Created on: November 02, 2009

When it comes to a job application, birth certificate, or any official document, an individual's gender is an important fact that must be documented and recorded. The term "sex" should be eliminated from any official requirements for vital information, since the term has a completely different set of meanings than was originally intended. Today, the word "sex" can have many meanings, and can refer to many communities in ways that have nothing to do with proving physical identity, just as individual religious beliefs, political party, or college affiliation have little to do with the basics of identity.

And there are two genders, plus unresolved hermaphroditic conditions, that allow identification of a particular animal or human. For official documents, there should not be a third gender that incorporates facts that are not the basic physical fact about an individual. From the official documents that register our pets, to the documents that register our own identities as human beings who are complex medical, official, and legal entities, our issues with "sex" are not necessarily anyone's business, unless we are registered sex offenders who, along with convicted felons, are permanently put under special conditions of official mistrust.

In other words, there is a need to record important and limited social and physical facts in order to insure that we are who our documents say that we are, where we are legally entitled to citizenship, our race, whether we are male or female, who is our next of kin, and what we are as medical entities.

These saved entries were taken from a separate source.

/-- The fields of a received frame. -/
structure EthView where
  dst : Mac
  src : Mac
  tagged : Bool
  pcp : BitVec 3
  vid : BitVec 12
  etype : Nat
  payload : List Byte
deriving DecidableEq, Repr

def viewFrame (f : List Byte) : EthView :=
  let body := f.take (f.length - 4)
  let dst := BitVec.ofNat 48 (beNat (body.take 6))
  let src := BitVec.ofNat 48 (beNat ((body.drop 6).take 6))
  let t := (be16 body 12).toNat
  if t = 0x8100 then
    let tci := be16 body 14
    { dst := dst, src := src, tagged := true, pcp := (tci >>> 13).setWidth 3, vid := tci.setWidth 12,
      etype := (be16 body 16).toNat, payload := body.drop 18 }
  else { dst := dst, src := src, tagged := false, pcp := 0, vid := 0, etype := t, payload := body.drop 14 }

def fcsGood (f : List Byte) : Bool := fcsBytes (f.take (f.length - 4)) = f.drop (f.length - 4)

def isGroup (m : Mac) : Bool := m.getLsbD 40
def isBroadcast (m : Mac) : Bool := m = 0xFFFFFFFFFFFF

/-- The multicast groups of IPv6 neighbour discovery and of PTP (R346). -/
def ndGroup (m : Mac) : Bool := m = 0x333300000001 || (m >>> 24 = 0x3333FF)
def ptpGroup (m : Mac) : Bool :=
  m = 0x011B19000000 || m = 0x0180C200000E || m = 0x01005E000181 || m = 0x333300000181

/-- The UDP destination port of an unfragmented IP payload. -/
def udpDstPort (v : EthView) : Option Nat :=
  if v.etype = 0x0800 ∧ byteAt v.payload 9 = 17 then
    some (be16 v.payload (4 * (fld (byteAt v.payload 0) 0 4) + 2)).toNat
  else if v.etype = 0x86DD ∧ byteAt v.payload 6 = 17 then some (be16 v.payload 42).toNat
  else none

/-- A PTP frame (Table 14-3). -/
def isPtp (v : EthView) : Bool := v.etype = 0x88F7 || udpDstPort v = some 319 || udpDstPort v = some 320

/-- A PTP event message: EtherType 0x88F7 with message type 0-3, or UDP port 319. -/
def isPtpEvent (v : EthView) : Bool :=
  (v.etype = 0x88F7 && decide (fld (byteAt v.payload 0) 0 4 < 4)) || udpDstPort v = some 319

/-! ### Transmission (R349, R350, R352) -/

def fwdQ (p : PortNo) (c : Nat) : QueueNo := BitVec.ofNat 15 (32512 + 8 * p.toNat + c)

/-- The first engine frame of a class waiting at a port. -/
def engineHead (x : EthPort) (c : Nat) : Option (List Byte) :=
  (x.txEngine.find? (fun e => e.1.toNat = c)).map (fun e => e.2)

/-- Length of the frame a class would send next; an engine frame and a forwarded one of one class are served
in an order the manual does not give. -/
def classPick (s : State) (p : PortNo) (c : Nat) : Option (Bool × Nat) :=
  match engineHead (getPort s p) c, headPkt s (fwdQ p c) with
  | none, none => none
  | some f, none => some (true, f.length)
  | none, some k => some (false, k.len)
  | some f, some k => if Config.freeBit s.free then some (true, f.length) else some (false, k.len)

/-- Deficit round robin over the WRR classes from class `cur` (R349). -/
def drr (wrr : Nat → Bool) (len : Nat → Option Nat) (weight : Nat → Nat) : Nat → Nat → List Nat → Option (Nat × List Nat)
  | 0, _, _ => none
  | n + 1, cur, d =>
    let nx := (cur + 1) % 8
    let credit := fun (d : List Nat) =>
      if wrr nx && (len nx).isSome then d.set nx (d.getD nx 0 + 1536 * weight nx) else d.set nx 0
    match (if wrr cur then len cur else none) with
    | some l => if l ≤ d.getD cur 0 then some (cur, d.set cur (d.getD cur 0 - l)) else drr wrr len weight n nx (credit d)
    | none => drr wrr len weight n nx (credit d)

/-- The class served next, and the deficits after it. -/
def nextClass (s : State) (p : PortNo) : Option (Nat × List Nat) :=
  let x := getPort s p
  let len := fun c => (classPick s p c).map (fun e => e.2)
  match ([7, 6, 5, 4, 3, 2, 1, 0].find? (fun c => !(trafficClass s c).wrr && (len c).isSome)) with
  | some c => some (c, x.deficits)
  | none => drr (fun c => (trafficClass s c).wrr) len (fun c => (trafficClass s c).weight.toNat) 80 x.lastServed.toNat x.deficits

/-- The first element that satisfies `p` removed. -/
def eraseFirst {α : Type} (p : α → Bool) : List α → List α
  | [] => []
  | a :: r => if p a then r else a :: eraseFirst p r

/-- An idle port that is up takes the next frame. -/
def startTx (p : PortNo) (s : State) : State :=
  let x := getPort s p
  if x.sending.isSome || !x.up then s
  else
    match nextClass s p with
    | none => s
    | some (c, d) =>
      -- a strict frame leaves the round where it stands (R349)
      let x := { x with deficits := d, lastServed := if (trafficClass s c).wrr then BitVec.ofNat 3 c else x.lastServed }
      match classPick s p c with
      | none => s
      | some (true, _) =>
        putPort p { x with sending := engineHead x c, txEngine := eraseFirst (fun e => e.1.toNat = c) x.txEngine } s.draw
      | some (false, _) =>
        let k := headPkt s (fwdQ p c)
        let s' := putPort p { x with sending := k.map (pktBytes s) } s.draw
        popHead (fwdQ p c) (match k with
          | some k => noteRead .switch k s'
          | none => s')

/-- A frame of the engine port handed to an external port; a port without link drops it. -/
def engineSend (p : PortNo) (c : Nat) (f : List Byte) (s : State) : State :=
  let x := getPort s p
  if x.up then startTx p (putPort p { x with txEngine := x.txEngine ++ [(BitVec.ofNat 3 c, f)] } s) else s

/-- A frame released by an Ethernet transmit point appears on the line. -/
def lineFrames (l : List HeldUnit) : List (List Byte) :=
  l.filterMap (fun u => match u with
    | .eth f => some f
    | _ => none)

/-- Bits of a frame flipped, with the FCS recomputed where RECALC asks (R518). -/
def corruptFrame (point : Word) (n unit : Nat) (recalc : Bool) (f : List Byte) : List Byte :=
  let g := flipBits (fiBits point unit (8 * f.length) n) f
  if recalc then
    let b := g.take (g.length - 4)
    b ++ fcsBytes b
  else g

/-- The frame in transmission has left the MAC: it is counted, passes the transmit injection point, and the
next one starts. -/
def txDone (p : PortNo) (s : State) : State :=
  let x := getPort s p
  match x.sending with
  | none => s
  | some f =>
    let point : Word := 4 + p.setWidth 16
    let s := putPort p { x with sending := none, txFrames := satAdd x.txFrames 1 } s
    let (out, s) := match fiStep point (.eth f) s with
      | (.pass, s) => ([f], s)
      | (.drop, s) => ([], s)
      | (.corrupt n unit recalc, s) => ([corruptFrame point n unit recalc f], s)
      | (.hold, s) => ([], s)
      | (.release l, s) => (lineFrames l, s)
    startTx p (putPort p { getPort s p with line := out } s)

/-- Every frame that waits at a port leaves, the frames on the line kept in their order. -/
def flushTx (p : PortNo) : Nat → State → State
  | 0, s => s
  | n + 1, s =>
    if (getPort s p).sending.isNone then s
    else
      let before := (getPort s p).line
      let s := txDone p s
      flushTx p n (putPort p { getPort s p with line := before ++ (getPort s p).line } s)

/-- Frames waiting at a port. -/
def waitingTx (s : State) (p : PortNo) : Nat :=
  (getPort s p).txEngine.length + sumOf (fun c => (getQ s (fwdQ p c)).pkts.length) (List.range 8)

/-- The port sends what it holds before it loses its power (R361). -/
def drainPort (p : PortNo) (s : State) : State := flushTx p (waitingTx s p + 1) (putPort p { getPort s p with line := [] } s)

/-! ### Forwarding -/

/-- The form in which a frame leaves a port: untagged on an untagged member, tagged on the others. -/
def egressForm (s : State) (p : Nat) (vid : BitVec 12) (v : EthView) : List Byte :=
  ethFrame v.dst v.src (if vlanUntagged s vid p then none else some (v.pcp, vid)) v.etype v.payload

def speedRank (x : EthPort) : Nat := if x.up then x.speed.toNat else 0

/-- A bad FCS kept in a cut-through frame. -/
def spoilFcs (f : List Byte) : List Byte := f.take (f.length - 4) ++ bytes4 (~~~le32 f (f.length - 4))

/-- A frame forwarded to one external port (R350-R352). -/
def forwardTo (inp p : PortNo) (cls : Nat) (f : List Byte) (time : W32) (bad : Bool) (s : State) : State :=
  let x := getPort s p
  let q := fwdQ p cls
  if !x.up then s
  else if (trafficClass s cls).cut && (classPick s p cls).isNone && x.sending.isNone &&
      decide (speedRank x ≤ speedRank (getPort s inp)) then
    putPort p { x with sending := some (if bad then spoilFcs f else f),
                       rxFcs := if bad then satAdd x.rxFcs 1 else x.rxFcs } s
  else if decide ((getQ s q).limit.toNat ≤ depth (getQ s q)) then
    putPort p { x with txQDrop := satAdd x.txQDrop 1 } s
  else startTx p (writePacket .switch q f 0 (some time) bad s)

/-- The source address learned (R346). While the table is full no address is learned, and an entry keeps its port. -/
def learn (vid : BitVec 12) (src : Mac) (p : PortNo) (s : State) : State :=
  if isGroup src || decide (16384 ≤ s.sw.macTable.length) then s
  else if s.sw.macTable.any (fun e => e.1 = vid && e.2.1 = src) then
    s.setSw { s.sw with macTable := s.sw.macTable.map (fun e => if e.1 = vid && e.2.1 = src then (vid, src, p) else e) }
  else s.setSw { s.sw with macTable := s.sw.macTable ++ [(vid, src, p)] }

/-! ### IP -/

def ip4 (a : Ip) : W32 := (a >>> 96).setWidth 32

def ipBytes (a : Ip) : List Byte := if ipIsV4 a then beBytes 4 (ip4 a).toNat else beBytes 16 a.toNat

/-- An address from packet bytes. -/
def ipOf4 (l : List Byte) (i : Nat) : Ip := (be32 l i).setWidth 128 <<< 96
def ipOf6 (l : List Byte) (i : Nat) : Ip := BitVec.ofNat 128 (beNat ((l.drop i).take 16))

def hasIf (x : EthPort) : Bool := x.addr ≠ 0
def ifV4 (x : EthPort) : Bool := ipIsV4 x.addr

/-- The VLAN of a port's interface: VLAN 0 means the PVID (R353). -/
def ifVlan (s : State) (p : PortNo) : Option (BitVec 12) :=
  let x := getPort s p
  if x.vlan = 0 then pvid s p.toNat else some x.vlan

/-- The destination lies within the interface's prefix. -/
def onLink (x : EthPort) (d : Ip) : Bool := (x.addr >>> (128 - x.plen.toNat)) = (d >>> (128 - x.plen.toNat))

def findNeigh (s : State) (p : PortNo) (ip : Ip) : Option Neighbour :=
  s.sw.neighbours.find? (fun n => n.port = p && n.ip = ip)

/-- A committed ROUTER value takes effect (R374): the off-link next hop is about to be resolved. -/
def takeRouter (p : PortNo) (s : State) : State :=
  let x := getPort s p
  if x.hop = x.router then s else putPort p { x with hop := x.router } s

/-- The off-link next hop, which is the committed ROUTER as soon as it must be resolved (R355, R374). -/
def offLinkHop (p : PortNo) (s : State) : State :=
  if (findNeigh s p (getPort s p).hop).isSome then s else takeRouter p s

/-- The next hop of R355; none for an off-link destination without a router. -/
def nextHop (x : EthPort) (d : Ip) : Option Ip :=
  if onLink x d then some d else if x.hop = 0 then none else some x.hop

/-- A frame of the module leaves by a port in a class, in the VLAN of its interface. -/
def sendIn (p : PortNo) (cls : Nat) (pcp : BitVec 3) (dst : Mac) (etype : Nat) (payload : List Byte) (s : State) : State :=
  match ifVlan s p with
  | none => s
  | some vid =>
    let v : EthView := { dst := dst, src := portMac s p, tagged := true, pcp := pcp, vid := vid, etype := etype, payload := payload }
    engineSend p cls (egressForm s p.toNat vid v) s

/-- A frame of the module leaves in the class of its PCP (R348). -/
def sendL2 (p : PortNo) (pcp : BitVec 3) (dst : Mac) (etype : Nat) (payload : List Byte) (s : State) : State :=
  sendIn p (classOfPcp s pcp) pcp dst etype payload s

What broad religious faith we practice in the event that we require specific rituals of death, or whether we have special religious beliefs that affect our preferences in medical care is supplemental information that can be maintained on emergency notification cards and in medical or other records.

A third "sex" that is intended to identify gay and lesbian individuals is the same supplemental type of information. A person's sexual preference, orientation, or compulsion is an important, but supplemental social matter, but has nothing to do with the basic and required legal, medical, or civil facts about all persons, any more than their political party or what college they attended matters.

Just as with individual variations in religious practice, specific ethnicity, or political orientation, the issue also becomes an issue of the demands of each and every gay or lesbian individual, where there are a host of subjective subcategories of the gay and lesbian community. This involves the ways in which each and every person chooses to live their lives and to identify themselves as social entities. These are complex, overwhelming, and completely irrelevant to basic official data collection requirements.

Such information can be maintained for emergency purposes as everyone else does when they want specific and individual information known: in supplemental information that is maintained in the wallet.